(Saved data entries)
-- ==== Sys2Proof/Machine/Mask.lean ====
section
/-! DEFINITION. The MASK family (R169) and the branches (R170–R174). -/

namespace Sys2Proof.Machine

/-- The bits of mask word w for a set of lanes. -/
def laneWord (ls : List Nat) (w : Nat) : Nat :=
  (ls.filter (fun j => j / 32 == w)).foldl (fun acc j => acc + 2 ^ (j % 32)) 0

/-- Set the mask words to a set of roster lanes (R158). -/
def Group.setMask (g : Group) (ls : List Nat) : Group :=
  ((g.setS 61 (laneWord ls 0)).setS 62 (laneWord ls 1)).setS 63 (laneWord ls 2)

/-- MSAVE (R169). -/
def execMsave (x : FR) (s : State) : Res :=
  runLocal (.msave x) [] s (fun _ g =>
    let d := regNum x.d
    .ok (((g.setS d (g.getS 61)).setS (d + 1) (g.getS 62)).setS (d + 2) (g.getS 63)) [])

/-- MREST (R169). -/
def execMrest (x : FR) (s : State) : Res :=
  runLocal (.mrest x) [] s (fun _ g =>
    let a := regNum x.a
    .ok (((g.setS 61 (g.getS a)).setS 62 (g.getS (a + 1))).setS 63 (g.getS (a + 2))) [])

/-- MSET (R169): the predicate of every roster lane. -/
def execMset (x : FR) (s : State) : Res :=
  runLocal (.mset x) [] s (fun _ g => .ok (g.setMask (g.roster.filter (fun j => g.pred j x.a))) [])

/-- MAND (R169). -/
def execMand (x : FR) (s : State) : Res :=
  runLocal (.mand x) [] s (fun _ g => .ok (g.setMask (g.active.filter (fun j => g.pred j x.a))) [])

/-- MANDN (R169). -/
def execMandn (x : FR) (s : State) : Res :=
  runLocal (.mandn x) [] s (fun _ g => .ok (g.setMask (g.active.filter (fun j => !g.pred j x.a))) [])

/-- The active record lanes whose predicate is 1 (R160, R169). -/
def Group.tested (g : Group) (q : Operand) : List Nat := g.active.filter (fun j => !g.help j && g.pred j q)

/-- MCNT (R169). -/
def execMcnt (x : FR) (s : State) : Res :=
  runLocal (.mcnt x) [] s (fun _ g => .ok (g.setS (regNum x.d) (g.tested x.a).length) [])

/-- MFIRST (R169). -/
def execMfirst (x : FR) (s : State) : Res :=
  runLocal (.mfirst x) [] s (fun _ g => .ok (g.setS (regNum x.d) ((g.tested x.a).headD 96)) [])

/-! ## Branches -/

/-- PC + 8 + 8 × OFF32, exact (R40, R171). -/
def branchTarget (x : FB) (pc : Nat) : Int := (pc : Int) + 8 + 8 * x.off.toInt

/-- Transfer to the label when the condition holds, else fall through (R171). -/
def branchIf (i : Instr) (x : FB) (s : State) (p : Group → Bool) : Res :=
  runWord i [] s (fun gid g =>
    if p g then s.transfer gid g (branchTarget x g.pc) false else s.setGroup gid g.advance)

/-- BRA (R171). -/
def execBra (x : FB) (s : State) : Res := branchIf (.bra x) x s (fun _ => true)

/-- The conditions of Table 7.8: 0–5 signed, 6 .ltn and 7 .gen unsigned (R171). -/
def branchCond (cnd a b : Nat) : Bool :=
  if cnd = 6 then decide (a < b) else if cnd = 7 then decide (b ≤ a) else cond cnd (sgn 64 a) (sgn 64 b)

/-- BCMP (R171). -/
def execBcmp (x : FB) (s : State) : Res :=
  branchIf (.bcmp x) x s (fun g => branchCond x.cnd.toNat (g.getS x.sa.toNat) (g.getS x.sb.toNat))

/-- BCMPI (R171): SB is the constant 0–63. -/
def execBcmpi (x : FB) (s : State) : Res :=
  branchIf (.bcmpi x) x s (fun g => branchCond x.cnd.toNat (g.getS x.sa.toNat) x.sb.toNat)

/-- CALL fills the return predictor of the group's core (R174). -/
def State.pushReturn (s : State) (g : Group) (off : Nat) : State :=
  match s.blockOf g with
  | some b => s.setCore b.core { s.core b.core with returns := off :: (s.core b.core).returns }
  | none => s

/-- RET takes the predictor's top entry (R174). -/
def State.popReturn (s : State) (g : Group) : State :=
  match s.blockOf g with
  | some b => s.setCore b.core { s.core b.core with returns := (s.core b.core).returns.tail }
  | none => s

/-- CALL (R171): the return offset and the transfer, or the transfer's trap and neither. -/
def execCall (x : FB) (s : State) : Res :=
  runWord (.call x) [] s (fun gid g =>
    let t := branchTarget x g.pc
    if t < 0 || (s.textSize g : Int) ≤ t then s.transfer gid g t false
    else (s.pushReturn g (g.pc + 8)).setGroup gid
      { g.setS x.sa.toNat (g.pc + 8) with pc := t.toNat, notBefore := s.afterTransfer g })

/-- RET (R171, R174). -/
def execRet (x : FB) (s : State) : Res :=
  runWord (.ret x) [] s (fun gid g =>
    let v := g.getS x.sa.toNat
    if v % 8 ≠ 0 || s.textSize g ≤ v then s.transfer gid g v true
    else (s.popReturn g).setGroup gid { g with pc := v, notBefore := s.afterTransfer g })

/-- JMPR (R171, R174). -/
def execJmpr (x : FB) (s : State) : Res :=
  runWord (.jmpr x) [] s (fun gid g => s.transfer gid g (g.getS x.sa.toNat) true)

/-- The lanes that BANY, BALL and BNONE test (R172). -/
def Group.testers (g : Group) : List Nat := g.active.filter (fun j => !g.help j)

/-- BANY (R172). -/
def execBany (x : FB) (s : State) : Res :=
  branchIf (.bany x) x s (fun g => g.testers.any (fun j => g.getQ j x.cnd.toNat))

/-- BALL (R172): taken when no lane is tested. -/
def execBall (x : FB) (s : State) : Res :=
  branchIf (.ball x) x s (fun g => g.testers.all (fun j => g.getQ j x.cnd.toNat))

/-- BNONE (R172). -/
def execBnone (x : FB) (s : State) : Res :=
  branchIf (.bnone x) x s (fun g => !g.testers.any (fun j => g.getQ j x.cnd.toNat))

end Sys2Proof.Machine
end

» **What this task involves**
Of the lines above, output exactly those from the line bearing "def execMfirst (x" through the line bearing "unsigned (R171). -/", inclusive.

» **Response to this task**
def execMfirst (x : FR) (s : State) : Res :=
  runLocal (.mfirst x) [] s (fun _ g => .ok (g.setS (regNum x.d) ((g.tested x.a).headD 96)) [])

/-! ## Branches -/

/-- PC + 8 + 8 × OFF32, exact (R40, R171). -/
def branchTarget (x : FB) (pc : Nat) : Int := (pc : Int) + 8 + 8 * x.off.toInt

/-- Transfer to the label when the condition holds, else fall through (R171). -/
def branchIf (i : Instr) (x : FB) (s : State) (p : Group → Bool) : Res :=
  runWord i [] s (fun gid g =>
    if p g then s.transfer gid g (branchTarget x g.pc) false else s.setGroup gid g.advance)

/-- BRA (R171). -/
def execBra (x : FB) (s : State) : Res := branchIf (.bra x) x s (fun _ => true)

/-- The conditions of Table 7.8: 0–5 signed, 6 .ltn and 7 .gen unsigned (R171). -/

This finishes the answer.